### Your task:
Of the entries below, return only those lines from the line with "uncorrectable word (10" to the line with "cmpRun : List (Nat × Nat) := []", exactly, both included.

### Records supplied:
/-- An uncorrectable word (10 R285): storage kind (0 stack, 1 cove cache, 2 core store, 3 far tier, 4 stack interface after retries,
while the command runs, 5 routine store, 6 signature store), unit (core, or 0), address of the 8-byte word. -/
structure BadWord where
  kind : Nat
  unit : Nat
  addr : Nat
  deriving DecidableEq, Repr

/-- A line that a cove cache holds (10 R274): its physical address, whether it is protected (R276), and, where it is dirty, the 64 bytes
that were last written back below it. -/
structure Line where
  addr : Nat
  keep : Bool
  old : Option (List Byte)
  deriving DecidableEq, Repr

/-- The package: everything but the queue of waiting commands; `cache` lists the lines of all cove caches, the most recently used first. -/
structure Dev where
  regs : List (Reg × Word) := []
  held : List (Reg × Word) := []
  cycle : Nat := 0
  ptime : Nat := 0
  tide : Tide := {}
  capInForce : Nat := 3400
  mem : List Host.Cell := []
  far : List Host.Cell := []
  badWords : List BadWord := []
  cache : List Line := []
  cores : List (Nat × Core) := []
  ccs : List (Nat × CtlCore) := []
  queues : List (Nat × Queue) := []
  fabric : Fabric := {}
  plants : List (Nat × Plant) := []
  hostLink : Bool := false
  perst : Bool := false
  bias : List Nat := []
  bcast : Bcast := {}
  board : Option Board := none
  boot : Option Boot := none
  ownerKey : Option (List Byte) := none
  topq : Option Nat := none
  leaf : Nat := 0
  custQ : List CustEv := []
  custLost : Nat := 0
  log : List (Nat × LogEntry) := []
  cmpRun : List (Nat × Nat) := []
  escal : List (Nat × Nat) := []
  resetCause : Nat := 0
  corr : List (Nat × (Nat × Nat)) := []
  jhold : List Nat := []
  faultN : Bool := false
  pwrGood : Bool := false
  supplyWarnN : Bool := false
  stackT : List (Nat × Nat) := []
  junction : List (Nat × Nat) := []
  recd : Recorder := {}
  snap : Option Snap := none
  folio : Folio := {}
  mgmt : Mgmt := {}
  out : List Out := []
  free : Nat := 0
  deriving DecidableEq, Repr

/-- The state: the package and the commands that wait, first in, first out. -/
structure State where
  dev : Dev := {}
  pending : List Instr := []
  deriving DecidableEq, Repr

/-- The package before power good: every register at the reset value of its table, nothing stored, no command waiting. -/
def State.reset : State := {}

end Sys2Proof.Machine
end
---
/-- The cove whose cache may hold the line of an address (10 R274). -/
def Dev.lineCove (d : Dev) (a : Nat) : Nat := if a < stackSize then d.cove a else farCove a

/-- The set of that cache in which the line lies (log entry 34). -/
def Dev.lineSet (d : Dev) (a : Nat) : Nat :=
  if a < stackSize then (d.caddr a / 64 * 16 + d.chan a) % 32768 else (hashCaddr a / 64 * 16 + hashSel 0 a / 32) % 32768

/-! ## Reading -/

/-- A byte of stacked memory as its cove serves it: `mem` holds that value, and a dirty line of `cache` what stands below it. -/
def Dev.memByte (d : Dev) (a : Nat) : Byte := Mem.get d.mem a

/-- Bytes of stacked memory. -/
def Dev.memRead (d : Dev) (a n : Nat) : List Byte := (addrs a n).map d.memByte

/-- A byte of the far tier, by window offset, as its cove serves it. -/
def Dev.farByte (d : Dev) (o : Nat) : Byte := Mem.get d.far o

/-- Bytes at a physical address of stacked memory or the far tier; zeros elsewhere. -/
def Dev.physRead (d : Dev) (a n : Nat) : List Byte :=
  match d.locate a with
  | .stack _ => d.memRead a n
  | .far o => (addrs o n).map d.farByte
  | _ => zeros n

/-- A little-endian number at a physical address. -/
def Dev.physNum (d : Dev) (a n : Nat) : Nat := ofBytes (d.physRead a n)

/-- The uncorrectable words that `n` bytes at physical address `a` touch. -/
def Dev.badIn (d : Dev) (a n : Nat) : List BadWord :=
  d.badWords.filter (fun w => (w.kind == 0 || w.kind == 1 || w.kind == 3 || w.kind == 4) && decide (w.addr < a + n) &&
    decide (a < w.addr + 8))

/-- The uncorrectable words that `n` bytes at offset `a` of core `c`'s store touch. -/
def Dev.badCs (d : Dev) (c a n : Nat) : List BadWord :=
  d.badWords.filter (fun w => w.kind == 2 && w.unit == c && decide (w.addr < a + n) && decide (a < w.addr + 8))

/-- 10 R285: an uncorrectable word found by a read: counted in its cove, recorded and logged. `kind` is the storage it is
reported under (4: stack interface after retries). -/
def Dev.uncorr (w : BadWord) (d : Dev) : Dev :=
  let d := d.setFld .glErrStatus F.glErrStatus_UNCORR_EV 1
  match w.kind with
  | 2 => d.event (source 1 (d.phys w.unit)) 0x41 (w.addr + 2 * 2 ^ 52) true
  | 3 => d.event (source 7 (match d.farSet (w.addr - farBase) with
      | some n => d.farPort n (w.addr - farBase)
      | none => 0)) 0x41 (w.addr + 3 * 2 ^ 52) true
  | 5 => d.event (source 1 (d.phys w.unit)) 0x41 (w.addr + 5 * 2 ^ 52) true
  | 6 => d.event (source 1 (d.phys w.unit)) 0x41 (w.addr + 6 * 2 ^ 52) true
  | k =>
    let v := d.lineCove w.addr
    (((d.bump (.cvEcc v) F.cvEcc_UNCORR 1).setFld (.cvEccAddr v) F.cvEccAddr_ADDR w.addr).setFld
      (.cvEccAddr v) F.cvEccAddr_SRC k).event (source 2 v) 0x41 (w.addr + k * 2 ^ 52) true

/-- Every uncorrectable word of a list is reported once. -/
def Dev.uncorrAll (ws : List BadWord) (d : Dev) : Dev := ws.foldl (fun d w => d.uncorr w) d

### Result below:
/-- An uncorrectable word (10 R285): storage kind (0 stack, 1 cove cache, 2 core store, 3 far tier, 4 stack interface after retries,
while the command runs, 5 routine store, 6 signature store), unit (core, or 0), address of the 8-byte word. -/
structure BadWord where
  kind : Nat
  unit : Nat
  addr : Nat
  deriving DecidableEq, Repr

/-- A line that a cove cache holds (10 R274): its physical address, whether it is protected (R276), and, where it is dirty, the 64 bytes
that were last written back below it. -/
structure Line where
  addr : Nat
  keep : Bool
  old : Option (List Byte)
  deriving DecidableEq, Repr

/-- The package: everything but the queue of waiting commands; `cache` lists the lines of all cove caches, the most recently used first. -/
structure Dev where
  regs : List (Reg × Word) := []
  held : List (Reg × Word) := []
  cycle : Nat := 0
  ptime : Nat := 0
  tide : Tide := {}
  capInForce : Nat := 3400
  mem : List Host.Cell := []
  far : List Host.Cell := []
  badWords : List BadWord := []
  cache : List Line := []
  cores : List (Nat × Core) := []
  ccs : List (Nat × CtlCore) := []
  queues : List (Nat × Queue) := []
  fabric : Fabric := {}
  plants : List (Nat × Plant) := []
  hostLink : Bool := false
  perst : Bool := false
  bias : List Nat := []
  bcast : Bcast := {}
  board : Option Board := none
  boot : Option Boot := none
  ownerKey : Option (List Byte) := none
  topq : Option Nat := none
  leaf : Nat := 0
  custQ : List CustEv := []
  custLost : Nat := 0
  log : List (Nat × LogEntry) := []
  cmpRun : List (Nat × Nat) := []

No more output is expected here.